### WORK ITEM
Please give back word for word the lines of the material below between the line containing "response has it. -/" and the line containing "else memLoad img d (coreSender d c) a n", inclusive.

### INPUT FOR THIS TASK
● ● ● ● ●

/-! ## Queries (R160 to R165) -/

/-- A query that passes its checks is answered DONE with its value and data, and changes nothing but what its frame
sets. A target out of range is BAD_TARGET with the target. -/
def Obligations.QueriesAnswerWithoutChange : Prop :=
  ∀ (s : State) (h : FrameHead) (b : Byte),
    let u := s.taken h
    (s.takes h .readStatus → exec (.readStatus h []) s =
      .next (u.sends h.link h.tag { result := .done, value := u.siteCount.toNat, data := u.statusData })) ∧
    (s.takes h .readIdentity → exec (.readIdentity h []) s =
      .next (u.sends h.link h.tag { result := .done, value := 0, data := u.identityData })) ∧
    (s.takes h .readDevice → exec (.readDevice h [b]) s = .next (u.sends h.link h.tag
      (if hb : b.toNat < 192 then
        { result := .done, value := (u.dev ⟨b.toNat, hb⟩).life.code, data := u.deviceData ⟨b.toNat, hb⟩ }
      else { result := .badTarget, value := b.toNat }))) ∧
    (s.takes h .readZone → exec (.readZone h [b]) s = .next (u.sends h.link h.tag
      (if hb : b.toNat < 32 then
        { result := .done, value := (u.zone ⟨b.toNat, hb⟩).generation.toNat, data := u.zoneData ⟨b.toNat, hb⟩ }
      else { result := .badTarget, value := b.toNat }))) ∧
    (s.takes h .readCell → exec (.readCell h [b]) s = .next (u.sends h.link h.tag
      (if hb : b.toNat < 4 then
        { result := .done, value := (u.cell ⟨b.toNat, hb⟩).state.code, data := u.cellData ⟨b.toNat, hb⟩ }
      else { result := .badTarget, value := b.toNat }))) ∧
    (s.takes h .readRoute → exec (.readRoute h [b]) s = .next (u.sends h.link h.tag
      (if hb : b.toNat < 192 then
        { result := .done, value := (u.dev ⟨b.toNat, hb⟩).routes.preferred.val, data := u.routesData ⟨b.toNat, hb⟩ }
      else { result := .badTarget, value := b.toNat })))

/-! ## Attachment and delivery (07) -/

/-- Attach from a detached panel link sets it attached with the event weights as credits; from an attached one it is
NO_CHANGE; from Link S it is WRONG_STATE (R144). That the summary in the answer shows the state after the command is
the model's choice, log 36. Detach from an attached panel link is answered DONE and detaches it; from a detached one
it is NO_CHANGE; from Link S it is WRONG_STATE (R145). Link silence detaches an attached panel link 80 quarters
after its last frame and not before (R146). The detachment of a panel link p (R145 steps 1 to 4, R147), as Detach
and link silence both take it: attachment, credits and lost flags are cleared, the link leaves every pending set,
events left without a link leave the store, and LinkDetached is created when the other link is attached. -/
def Obligations.AttachmentDecided : Prop :=
  (∀ (s : State) (h : FrameHead), s.takes h .attach →
      let u := s.taken h
      (h.link = .S → exec (.attach h []) s = .next (u.sends h.link h.tag { result := .wrongState })) ∧
      ∀ p, panelOf h.link = some p →
        if (s.panel p).attached then
          exec (.attach h []) s = .next (u.sends h.link h.tag
            { result := .noChange, value := s.siteCount.toNat, data := u.statusData })
        else
          let v := u.setPanel p { u.panel p with
            attached := true
            credits := { fault := s.site.wFault, warning := s.site.wWarning, status := s.site.wStatus } }
          (u.panel p).lastFrame = s.runClock ∧
            exec (.attach h []) s = .next (v.sends h.link h.tag
              { result := .done, value := s.siteCount.toNat, data := v.statusData })) ∧
  (∀ (s : State) (h : FrameHead), s.takes h .detach →
      let u := s.taken h
      (h.link = .S → exec (.detach h []) s = .next (u.sends h.link h.tag { result := .wrongState })) ∧
      ∀ p, panelOf h.link = some p →
        exec (.detach h []) s =
          if (s.panel p).attached then
            .next ((u.detachPanel p .command).sends h.link h.tag { result := .done })
          else .next (u.sends h.link h.tag { result := .noChange })) ∧
  (∀ (s : State) (p : Panel), s.phase = .running →
      exec (.linkSilence p) s =
        if (s.panel p).attached ∧ (s.panel p).lastFrame + 80 ≤ s.runClock then .next (s.detachPanel p .silence)
        else .next s) ∧
  (∀ (s : State) (p : Panel) (cause : DetachCause),
      let v : State := { s.setPanel p { s.panel p with attached := false, credits := {}, lost := {} } with
        events := (s.events.map fun e => { e with pending := e.pending.remove p }).filter
          fun e => !e.pending.isEmpty }
      s.detachPanel p cause =
          (if (s.panel (otherPanel p)).attached then v.create (.linkDetached p cause) else v) ∧
        ∀ e ∈ (s.detachPanel p cause).events, e.pending.has p = false)
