/-- Settles O17: each clause reads one branch of the checks of R129, R110, R130 and R44. -/
theorem profileTimeAndStatistics : Obligations.ProfileTimeAndStatistics := by
  refine ⟨fun s z => ⟨fun h b p m ht hm hb => ?_, fun hp => ?_⟩, fun s h a b c d ht hm => ?_, fun s h b ht => ?_⟩
  · have refused : ∀ {r v}, selectProfile h [b, p, m] (s.taken h) = .error { result := r, value := v } →
        s.refuses h r v (exec (.selectProfile h [b, p, m]) s) := fun e => State.command_refuses ht rfl e
    have done : ∀ {r x y}, selectProfile h [b, p, m] (s.taken h) = .ok (r, ((s.taken h).setZone z x).create y) →
        exec (.selectProfile h [b, p, m]) s = .next ((((s.taken h).setZone z x).create y).sends h.link h.tag r) :=
      fun e => congrArg _ (State.command_carried ht rfl e (State.answers_of_port ht.answers (by simp)))
    have decided := selectProfile_eq (s := s.taken h) (p := p) (m := m) hb (by simpa using hm)
    simp only [State.taken_zone, State.taken_runClock] at decided
    refine next_ite_of_eq_ite decided refused fun decided => ?_
    refine next_ite_of_eq_ite decided done fun decided => ?_
    exact next_ite_of_eq_ite decided refused done
  · change Host.Outcome.next (s.whenRunning fun s => if s.profileExpired z then s.endProfile z else s) = _
    rw [State.whenRunning, if_pos hp]
    exact congrArg _ (if_congr State.profileExpired_iff rfl rfl)
  · have sent : setTime h [a, b, c, d] (s.taken h) =
        .ok (doneReply, { s.taken h with siteTime := a ++ b ++ c ++ d }) := by
      simp only [setTime, State.checkAttached, State.taken_mayOperate, check_of hm, ok_bind]
      rfl
    have port : ∀ (v : State) (x : BitVec 32) l, ({ v with siteTime := x } : State).port l = v.port l := by
      intro v x l
      cases l <;> rfl
    exact congrArg _ (State.command_carried ht rfl sent (State.answers_of_port ht.answers (port _ _ _)))
  · have refused : ∀ {r v}, clearCellStatistics [b] (s.taken h) = .error { result := r, value := v } →
        s.refuses h r v (exec (.clearCellStatistics h [b]) s) := fun e => State.command_refuses ht rfl e
    have done : ∀ {k x}, clearCellStatistics [b] (s.taken h) = .ok (doneReply, (s.taken h).setCell k x) →
        exec (.clearCellStatistics h [b]) s = .next (((s.taken h).setCell k x).sends h.link h.tag { result := .done }) :=
      fun e => congrArg _ (State.command_setsCell ht rfl e)
    refine ⟨fun hb => refused (clearCellStatistics_bad_target hb), fun k hb => ?_⟩
    have decided := clearCellStatistics_eq (s := s.taken h) hb
    simp only [State.taken_cell] at decided
    refine next_ite_of_eq_ite decided refused fun decided => ?_
    exact next_ite_of_eq_ite decided refused done

end Sys2Proof.Machine

/-! ## Set Zone Parameters, Set Site Parameters and Set Cell Channel (R31, R92, R93, R159) -/

namespace Sys2Proof.Machine

variable {s t u : State} {h : FrameHead}

/-- A two-byte operand as a number (R174). -/
theorem be16_toNat (hi lo : Byte) : (be16 hi lo).toNat = 256 * hi.toNat + lo.toNat := by
  have shifted : hi.toNat <<< 8 + lo.toNat = hi.toNat <<< 8 ||| lo.toNat := Nat.shiftLeft_add_eq_or_of_lt lo.isLt _
  rw [be16, BitVec.toNat_append, ← shifted, Nat.shiftLeft_eq, Nat.mul_comm]

theorem thresholdsOk_iff {x y : Nat} :
    thresholdsOk x y = true ↔ 3 ≤ x ∧ x ≤ 200 ∧ x + 1 ≤ y ∧ y ≤ 240 := by
  simp [thresholdsOk, and_assoc]

/-- The operands of a mode (R174). -/
theorem modeOperand_known {b : Byte} (hb : b.toNat ≤ 1) :
    modeOperand b = some (if b.toNat = 0 then .single else .corroborated) := by
  unfold modeOperand
  interval_cases b.toNat <;> rfl

theorem modeOperand_unknown {b : Byte} (hb : ¬b.toNat ≤ 1) : modeOperand b = none := by
  unfold modeOperand
  split
  · omega
  · omega
  · rfl
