-- ==== Sys2Proof/Machine/CoreMem.lean ====
section
/-! DEFINITION. A core's accesses to its local memory, slot memory and DRAM, their errors (R198 to
R200, R222), one instruction at its boundary, and a lockstep pair's signature (R140). -/

namespace Sys2Proof.Machine

/-- The core as a sender of packets (R319). -/
def coreSender (d : Dyn) (c : Nat) : Sender :=
  { source := coreSrc c, priv := Priv.num (d.status c).pl }

/-- The core is the shadow of a lockstep pair: its stores go only into its signature (R140). -/
def isShadow (d : Dyn) (c : Nat) : Bool := (d.status c).shadow

/-- A store enters the signature of a core of a lockstep pair: 8 bytes of address, the size, the
data (R140). -/
def feedSig (d : Dyn) (c a : Nat) (bytes : List Byte) : Dyn :=
  if lockstepTask d c then
    d.onTsk c (fun t => { t with
      sig := BitVec.ofNat 64 (crc64Feed t.sig.toNat (leBytes 8 a ++ leBytes 1 bytes.length ++ bytes)) })
  else d

/-- The words of local memory that `n` bytes from `a` touch. -/
def localWords (a n : Nat) : List Nat := (List.range ((a + n + 3) / 4 - a / 4)).map (a / 4 + ·)

/-- The status of a read of local memory that met a parity failure (R177); no response has it. -/
def parityStatus : Nat := 16

/-- Read `n` bytes of local memory, slot memory or DRAM. -/
def plainLoad (img : Img) (d : Dyn) (c a n : Nat) : Dyn × Resp :=
  if inLocal a then
    if (localWords a n).any (fun w => (d.core c).parity.contains w) then
      (d, { status := parityStatus, reason := 0, data := [] })
    else (d, { status := 0, reason := 0, data := Memory.readN (d.core c).local_ a n })
  else memLoad img d (coreSender d c) a n

/-- Write local memory, slot memory or DRAM; a shadow's stores outside its tile go nowhere (R140, R196).
A word of local memory that is written whole has good parity again. -/
def plainStore (img : Img) (d : Dyn) (c a : Nat) (bytes : List Byte) : Dyn × Resp :=
  if inLocal a then
    (d.onCore c (fun x => { x with
      local_ := Memory.writeN x.local_ a bytes
      parity := x.parity.filter (fun w => decide (4 * w < a) || decide (a + bytes.length < 4 * w + 4)) }), Resp.ok)
  else if isShadow d c then (d, Resp.ok)
  else memStore img d (coreSender d c) a bytes

/-- The condition that a failed response raises against the task (Table 7.15). -/
def respCond (img : Img) (d : Dyn) (c a status : Nat) : Nat :=
  if status = 4 then
    let declared := match (d.core c).tsk.task with
      | some n => (d.task n).inputs.any (fun e => match bufferOf img e.handle with
          | some b => decide (b.addr ≤ a) && decide (a < b.addr + b.size)
          | none => false)
      | none => false
    if declared then 0x0701 else 0x0702
  else 0x0601

/-- A failed response with a task present: its condition is raised and the core will take ABORT with
DETAIL 2 (R200). -/
def raiseAccess (img : Img) (d : Dyn) (c a status : Nat) : Dyn :=
  let cond := respCond img d c a status
  let d1 := raiseTask d (coreSrc c) cond a 0
  d1.onTsk c (fun t => { t with abort := t.abort.or (some (2, BitVec.ofNat 16 cond)) })

/-- An error response to a store (R199, R222). -/
def storeFailed (img : Img) (d : Dyn) (c a status : Nat) : Dyn :=
  if (d.core c).tsk.task.isSome then raiseAccess img d c a status
  else d.onTsk c (fun t => { t with storeErrs := t.storeErrs ++
      [{ addr := BitVec.ofNat 48 a, kind := status, store := true }] })

/-- A read of local memory meets a parity failure: CORE_PARITY is raised on the core, once, and the load
does not complete (R177, R200, R201; log 138). -/
def parityFailed (d : Dyn) (c a : Nat) : Res :=
  if d.disp.detects.any (fun r => r.unit == coreSrc c && r.cond == 0x0101) then .wait d
  else .wait (raiseTask d (coreSrc c) 0x0101 a 0)

/-- An error response to a load: DATA_ERROR with no task present; with one, the condition and ABORT.
In a handler the load completes with a free value first (log 21). -/
def loadFailed (img : Img) (d : Dyn) (c a status : Nat) (free : Dyn → Nat → Dyn) : Res :=
  if status = parityStatus then parityFailed d c a
  else if (d.core c).tsk.task.isSome then
    let d1 := raiseAccess img d c a status
    if (d1.status c).hact then
      let (v, d2) := freshNat d1
      .done (free d2 v) none
    else .wait d1
  else .exc d (excData (4 * status) (BitVec.ofNat 48 a))

/-! ### One instruction -/

/-- The instruction cache may hold an older copy of the word at the PC (R206; log 10). -/
def maybeCached (d : Dyn) (c : Nat) : Bool := (d.core c).lines.contains ((d.pc c).toNat / 128)

/-- The core issues an instruction: a clock passes, and the cache may hold the block of its PC. -/
def issueAt (d : Dyn) (c : Nat) : Dyn :=
  let k := (d.pc c).toNat / 128
  d.onCore c (fun x => { x with clock := x.clock + 1, lines := if x.lines.contains k then x.lines else k :: x.lines })

/-- What a fetch finds at the PC. -/
inductive Fetched where
  /-- An instruction: the one that the command names. -/
  | word
  /-- A word that is none (R181, R182). -/
  | illegal
  /-- No word: an error response of this status. -/
  | failed (status : Nat)
deriving DecidableEq, Repr

/-- The fetch of the word at the PC: from the instruction cache where a free value says that it holds the word's
block (R206; log 10), else a read of memory, which corrects and counts what it meets (R343). -/
def fetch (img : Img) (d : Dyn) (c : Nat) : Dyn × Fetched :=
  let (hit, d1) := if maybeCached d c then freshNat d else (0, d)
  if hit % 2 = 1 then (d1, .word)
  else
    let (d2, r) := memLoad img d1 (coreSender d1 c) (d1.pc c).toNat 4
    (d2, if 2 ≤ r.status then .failed r.status
      else if isInstruction (BitVec.ofNat 32 (leNat r.data)) then .word else .illegal)

/-- An error response to a fetch (R200, Table 7.13): DATA_ERROR with no task present; with one, its
condition and ABORT. -/
def fetchFailed (img : Img) (d : Dyn) (c status : Nat) : Dyn :=
  let a := d.pc c
  if (d.core c).tsk.task.isSome then
    if (d.core c).tsk.abort.isSome then d else raiseAccess img d c a.toNat status
  else syncException d c (excData (2 + 4 * status) a)

/-- The instruction that core `c` has fetched, of class `icls` (R422). -/
def runFetched (c icls : Nat) (f : Img → Dyn → Res) (img : Img) (d : Dyn) : Dyn :=
  let st := d.status c
  match f img d with
  | .done d' goto => retire d' c icls st.pl st.inrep goto
  | .exc d' e => syncException d' c e
  | .wait d' => d'

/-- One instruction of core `c` at its boundary, of class `icls` (R422): what comes first is taken first, the
word at the PC is fetched, and the instruction runs; a word that is none raises ILLEGAL (R181). -/
def bronze (c : Core) (icls : Nat) (f : Img → Dyn → Res) (img : Img) (d : Dyn) : Dyn :=
  if d.issues c.val then
    match boundaryEvent d c.val with
    | some d' => d'
    | none =>
      if fetchDenied img d c.val then syncException d c.val (excAccess 1 (d.pc c.val))
      else match fetch img d c.val with
        | (d1, .word) => runFetched c.val icls f img (issueAt d1 c.val)
        | (d1, .illegal) => syncException (issueAt d1 c.val) c.val excIllegal
        | (d1, .failed status) => fetchFailed img d1 c.val status
  else d

/-- Count a load or a store of a core (Table 17.4), and note a tagged one's address (R426). -/
def countAccess (d : Dyn) (c ev a : Nat) : Dyn :=
  sampleAccess
    (countEv d (coreSrc c) ev 1 { EvInfo.plain with priv := Priv.num (d.status c).pl, addr := some a }) c a

/-- A store of any length: its 64-byte parts are `part`ed one by one (counted, signed), and the parts
in one aligned 128-byte block go out as one WRITE packet (R220, R344); error responses are
asynchronous (R222). -/
def blockStore (img : Img) (c a : Nat) (bytes : List Byte) (part : Dyn → Nat → List Byte → Dyn)
    (d : Dyn) : Dyn :=
  (packetsOf a bytes.length).foldl (fun d p =>
    let data (q : Nat × Nat) : List Byte := (bytes.drop (q.1 - a)).take q.2
    let d1 := (pieces 64 3 p.1 p.2).foldl (fun d q => part d q.1 (data q)) d
    let (d2, r) := plainStore img d1 c p.1 (data p)
    if 2 ≤ r.status then storeFailed img d2 c p.1 r.status else d2) d

/-- Count a circular-outside event (R187). -/
def countOutside (d : Dyn) (c : Nat) (b : Bool) : Dyn :=
  countEv d (coreSrc c) 0x0107 (b2n b) { EvInfo.plain with priv := Priv.num (d.status c).pl }

end Sys2Proof.Machine
end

● ● ● ● ●

### RESPONSE BELOW
/-- The status of a read of local memory that met a parity failure (R177); no response has it. -/
def parityStatus : Nat := 16

/-- Read `n` bytes of local memory, slot memory or DRAM. -/
def plainLoad (img : Img) (d : Dyn) (c a n : Nat) : Dyn × Resp :=
  if inLocal a then
    if (localWords a n).any (fun w => (d.core c).parity.contains w) then
      (d, { status := parityStatus, reason := 0, data := [] })
    else (d, { status := 0, reason := 0, data := Memory.readN (d.core c).local_ a n })
  else memLoad img d (coreSender d c) a n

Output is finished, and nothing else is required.